**REQUIRED WORK**
A stretch of the entries below is to be set down exactly, running from the line with "match savePlace s ctx (page + k) with" through the line with "memOver [] (((List.range", both included, and no other line.

**EXERCISE MATERIAL**
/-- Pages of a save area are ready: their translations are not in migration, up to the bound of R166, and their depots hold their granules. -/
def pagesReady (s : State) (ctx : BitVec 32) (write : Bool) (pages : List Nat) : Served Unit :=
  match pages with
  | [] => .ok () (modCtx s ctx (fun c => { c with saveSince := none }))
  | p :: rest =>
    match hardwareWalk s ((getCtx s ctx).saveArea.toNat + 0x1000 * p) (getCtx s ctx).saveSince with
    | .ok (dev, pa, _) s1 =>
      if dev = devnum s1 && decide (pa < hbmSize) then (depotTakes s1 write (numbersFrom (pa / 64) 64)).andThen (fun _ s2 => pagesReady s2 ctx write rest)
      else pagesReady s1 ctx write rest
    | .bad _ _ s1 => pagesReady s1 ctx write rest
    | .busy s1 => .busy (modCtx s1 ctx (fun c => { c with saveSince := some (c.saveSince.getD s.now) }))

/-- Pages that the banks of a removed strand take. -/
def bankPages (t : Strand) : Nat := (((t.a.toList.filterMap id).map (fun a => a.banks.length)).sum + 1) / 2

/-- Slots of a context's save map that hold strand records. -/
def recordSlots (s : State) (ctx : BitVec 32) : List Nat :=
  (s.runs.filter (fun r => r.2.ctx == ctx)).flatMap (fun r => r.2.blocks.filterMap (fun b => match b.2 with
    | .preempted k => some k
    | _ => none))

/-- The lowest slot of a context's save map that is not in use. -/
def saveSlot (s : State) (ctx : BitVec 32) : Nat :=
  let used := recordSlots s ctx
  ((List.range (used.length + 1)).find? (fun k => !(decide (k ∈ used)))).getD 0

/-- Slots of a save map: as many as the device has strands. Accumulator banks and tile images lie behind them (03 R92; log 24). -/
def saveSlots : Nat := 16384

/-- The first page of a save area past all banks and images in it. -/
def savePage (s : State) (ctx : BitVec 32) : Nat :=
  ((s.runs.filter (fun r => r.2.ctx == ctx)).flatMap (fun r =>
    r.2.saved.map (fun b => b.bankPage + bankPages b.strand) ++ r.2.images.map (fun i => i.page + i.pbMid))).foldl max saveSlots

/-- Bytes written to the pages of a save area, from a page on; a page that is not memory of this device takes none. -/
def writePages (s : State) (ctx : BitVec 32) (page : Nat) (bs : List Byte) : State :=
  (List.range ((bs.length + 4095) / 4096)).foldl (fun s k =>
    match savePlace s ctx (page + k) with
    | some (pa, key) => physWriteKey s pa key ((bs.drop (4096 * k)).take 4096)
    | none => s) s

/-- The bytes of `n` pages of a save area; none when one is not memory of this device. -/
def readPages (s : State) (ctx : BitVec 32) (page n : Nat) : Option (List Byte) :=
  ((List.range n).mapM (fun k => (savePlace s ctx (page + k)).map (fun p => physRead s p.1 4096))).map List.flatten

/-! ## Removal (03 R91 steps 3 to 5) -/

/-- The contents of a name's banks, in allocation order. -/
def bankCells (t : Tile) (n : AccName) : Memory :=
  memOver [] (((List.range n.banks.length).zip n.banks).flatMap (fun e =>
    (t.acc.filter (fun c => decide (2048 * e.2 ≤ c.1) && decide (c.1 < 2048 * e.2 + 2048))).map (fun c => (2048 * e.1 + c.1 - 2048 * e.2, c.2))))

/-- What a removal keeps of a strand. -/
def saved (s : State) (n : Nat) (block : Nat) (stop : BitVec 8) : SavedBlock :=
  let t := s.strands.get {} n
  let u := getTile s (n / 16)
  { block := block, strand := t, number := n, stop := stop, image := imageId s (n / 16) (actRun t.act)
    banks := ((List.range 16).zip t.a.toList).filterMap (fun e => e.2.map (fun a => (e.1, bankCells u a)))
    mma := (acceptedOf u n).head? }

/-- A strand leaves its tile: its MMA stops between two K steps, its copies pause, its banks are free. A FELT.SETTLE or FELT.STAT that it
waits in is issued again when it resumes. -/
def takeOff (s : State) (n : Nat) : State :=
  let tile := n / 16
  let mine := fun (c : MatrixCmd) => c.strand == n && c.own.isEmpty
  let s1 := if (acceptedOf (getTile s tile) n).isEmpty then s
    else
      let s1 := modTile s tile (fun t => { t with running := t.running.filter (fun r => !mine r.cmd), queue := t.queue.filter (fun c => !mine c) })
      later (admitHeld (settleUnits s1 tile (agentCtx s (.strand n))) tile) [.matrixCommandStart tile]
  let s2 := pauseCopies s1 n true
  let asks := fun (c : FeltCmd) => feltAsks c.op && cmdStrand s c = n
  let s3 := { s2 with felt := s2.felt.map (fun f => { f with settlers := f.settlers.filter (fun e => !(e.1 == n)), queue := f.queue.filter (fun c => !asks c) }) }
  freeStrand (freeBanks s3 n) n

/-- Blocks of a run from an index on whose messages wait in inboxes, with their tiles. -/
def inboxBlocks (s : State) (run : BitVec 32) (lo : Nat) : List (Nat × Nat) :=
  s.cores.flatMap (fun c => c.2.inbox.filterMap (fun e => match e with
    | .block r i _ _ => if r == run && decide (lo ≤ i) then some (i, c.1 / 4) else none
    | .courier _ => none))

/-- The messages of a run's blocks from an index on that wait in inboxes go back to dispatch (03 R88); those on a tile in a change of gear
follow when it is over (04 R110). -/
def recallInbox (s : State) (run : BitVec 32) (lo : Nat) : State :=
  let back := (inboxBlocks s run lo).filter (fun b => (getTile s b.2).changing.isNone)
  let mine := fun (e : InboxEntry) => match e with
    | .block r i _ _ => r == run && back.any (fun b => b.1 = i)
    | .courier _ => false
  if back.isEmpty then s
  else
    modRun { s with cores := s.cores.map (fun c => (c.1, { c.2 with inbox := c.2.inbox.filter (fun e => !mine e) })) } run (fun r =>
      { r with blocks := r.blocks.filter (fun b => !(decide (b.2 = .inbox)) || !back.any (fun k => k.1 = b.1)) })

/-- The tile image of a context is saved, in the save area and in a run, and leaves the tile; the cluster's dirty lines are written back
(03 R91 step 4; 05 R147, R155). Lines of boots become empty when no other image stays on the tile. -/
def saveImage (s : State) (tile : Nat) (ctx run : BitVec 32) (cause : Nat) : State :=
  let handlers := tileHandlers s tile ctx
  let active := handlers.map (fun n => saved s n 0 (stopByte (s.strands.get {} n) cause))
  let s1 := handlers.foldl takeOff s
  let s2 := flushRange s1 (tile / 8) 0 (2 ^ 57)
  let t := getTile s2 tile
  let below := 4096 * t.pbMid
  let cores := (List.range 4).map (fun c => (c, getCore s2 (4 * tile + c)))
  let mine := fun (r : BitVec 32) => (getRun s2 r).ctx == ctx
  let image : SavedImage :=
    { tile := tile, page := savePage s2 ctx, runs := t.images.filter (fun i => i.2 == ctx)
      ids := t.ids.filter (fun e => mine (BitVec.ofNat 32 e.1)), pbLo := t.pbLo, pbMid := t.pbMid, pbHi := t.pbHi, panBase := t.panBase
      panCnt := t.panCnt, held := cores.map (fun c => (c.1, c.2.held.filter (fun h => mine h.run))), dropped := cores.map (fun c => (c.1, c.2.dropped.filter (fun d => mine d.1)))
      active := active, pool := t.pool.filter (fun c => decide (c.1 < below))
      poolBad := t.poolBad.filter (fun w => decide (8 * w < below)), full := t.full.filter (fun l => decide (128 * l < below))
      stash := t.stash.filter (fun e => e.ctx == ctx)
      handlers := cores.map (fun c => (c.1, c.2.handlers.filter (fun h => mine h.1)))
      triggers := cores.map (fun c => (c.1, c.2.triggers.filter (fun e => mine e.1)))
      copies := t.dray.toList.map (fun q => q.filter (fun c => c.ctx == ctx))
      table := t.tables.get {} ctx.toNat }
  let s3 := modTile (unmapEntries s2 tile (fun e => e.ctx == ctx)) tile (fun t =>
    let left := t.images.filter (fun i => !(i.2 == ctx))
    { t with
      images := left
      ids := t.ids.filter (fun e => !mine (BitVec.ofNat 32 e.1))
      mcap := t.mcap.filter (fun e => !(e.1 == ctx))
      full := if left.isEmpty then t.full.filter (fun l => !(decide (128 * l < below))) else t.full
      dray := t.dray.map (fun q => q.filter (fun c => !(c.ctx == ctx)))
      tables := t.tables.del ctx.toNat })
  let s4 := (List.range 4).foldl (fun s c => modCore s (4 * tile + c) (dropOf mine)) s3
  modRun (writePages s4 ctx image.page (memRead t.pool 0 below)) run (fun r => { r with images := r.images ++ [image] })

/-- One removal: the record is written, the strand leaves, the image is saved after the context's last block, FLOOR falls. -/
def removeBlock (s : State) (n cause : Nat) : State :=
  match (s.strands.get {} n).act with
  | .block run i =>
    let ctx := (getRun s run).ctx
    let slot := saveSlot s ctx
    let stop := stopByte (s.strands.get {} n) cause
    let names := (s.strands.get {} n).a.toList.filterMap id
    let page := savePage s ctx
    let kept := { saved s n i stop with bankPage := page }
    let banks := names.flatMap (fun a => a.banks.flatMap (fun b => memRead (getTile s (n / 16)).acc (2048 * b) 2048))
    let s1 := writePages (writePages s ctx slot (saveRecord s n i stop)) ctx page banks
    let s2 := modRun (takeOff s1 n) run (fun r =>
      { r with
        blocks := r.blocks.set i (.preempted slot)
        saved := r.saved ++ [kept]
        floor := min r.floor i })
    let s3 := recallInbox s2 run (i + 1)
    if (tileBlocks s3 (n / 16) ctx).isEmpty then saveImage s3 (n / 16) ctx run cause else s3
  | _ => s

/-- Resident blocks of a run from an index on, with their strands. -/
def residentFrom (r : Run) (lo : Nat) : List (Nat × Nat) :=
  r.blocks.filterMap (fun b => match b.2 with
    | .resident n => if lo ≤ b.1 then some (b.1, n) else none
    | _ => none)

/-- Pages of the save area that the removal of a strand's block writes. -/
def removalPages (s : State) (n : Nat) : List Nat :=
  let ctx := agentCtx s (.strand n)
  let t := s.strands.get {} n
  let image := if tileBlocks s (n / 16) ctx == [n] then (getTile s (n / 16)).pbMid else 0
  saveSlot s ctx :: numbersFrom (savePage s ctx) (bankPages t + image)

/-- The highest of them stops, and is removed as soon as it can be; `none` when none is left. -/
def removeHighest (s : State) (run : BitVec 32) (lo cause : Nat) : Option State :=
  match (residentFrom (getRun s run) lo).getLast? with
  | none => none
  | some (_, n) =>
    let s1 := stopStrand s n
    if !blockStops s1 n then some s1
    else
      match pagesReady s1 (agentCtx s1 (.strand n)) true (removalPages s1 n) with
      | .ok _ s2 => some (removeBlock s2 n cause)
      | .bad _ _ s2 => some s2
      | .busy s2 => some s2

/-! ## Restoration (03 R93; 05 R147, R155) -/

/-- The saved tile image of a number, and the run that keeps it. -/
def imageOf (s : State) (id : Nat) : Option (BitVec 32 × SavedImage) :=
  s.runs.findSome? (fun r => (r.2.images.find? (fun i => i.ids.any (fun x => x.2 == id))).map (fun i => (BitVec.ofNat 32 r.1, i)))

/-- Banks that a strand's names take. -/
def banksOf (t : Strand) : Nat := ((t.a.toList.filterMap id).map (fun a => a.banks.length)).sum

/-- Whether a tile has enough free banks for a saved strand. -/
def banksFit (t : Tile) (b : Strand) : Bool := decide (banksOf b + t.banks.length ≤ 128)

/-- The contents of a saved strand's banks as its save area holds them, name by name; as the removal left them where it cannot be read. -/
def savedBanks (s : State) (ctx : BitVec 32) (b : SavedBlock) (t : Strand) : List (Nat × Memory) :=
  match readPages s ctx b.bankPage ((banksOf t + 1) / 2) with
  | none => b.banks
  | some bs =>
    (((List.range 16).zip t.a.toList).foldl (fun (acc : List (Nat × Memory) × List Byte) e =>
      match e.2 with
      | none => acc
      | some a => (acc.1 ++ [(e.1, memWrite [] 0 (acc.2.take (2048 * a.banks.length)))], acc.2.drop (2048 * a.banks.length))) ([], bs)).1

**EXERCISE RESULT**
    match savePlace s ctx (page + k) with
    | some (pa, key) => physWriteKey s pa key ((bs.drop (4096 * k)).take 4096)
    | none => s) s

/-- The bytes of `n` pages of a save area; none when one is not memory of this device. -/
def readPages (s : State) (ctx : BitVec 32) (page n : Nat) : Option (List Byte) :=
  ((List.range n).mapM (fun k => (savePlace s ctx (page + k)).map (fun p => physRead s p.1 4096))).map List.flatten

/-! ## Removal (03 R91 steps 3 to 5) -/

/-- The contents of a name's banks, in allocation order. -/
def bankCells (t : Tile) (n : AccName) : Memory :=
  memOver [] (((List.range n.banks.length).zip n.banks).flatMap (fun e =>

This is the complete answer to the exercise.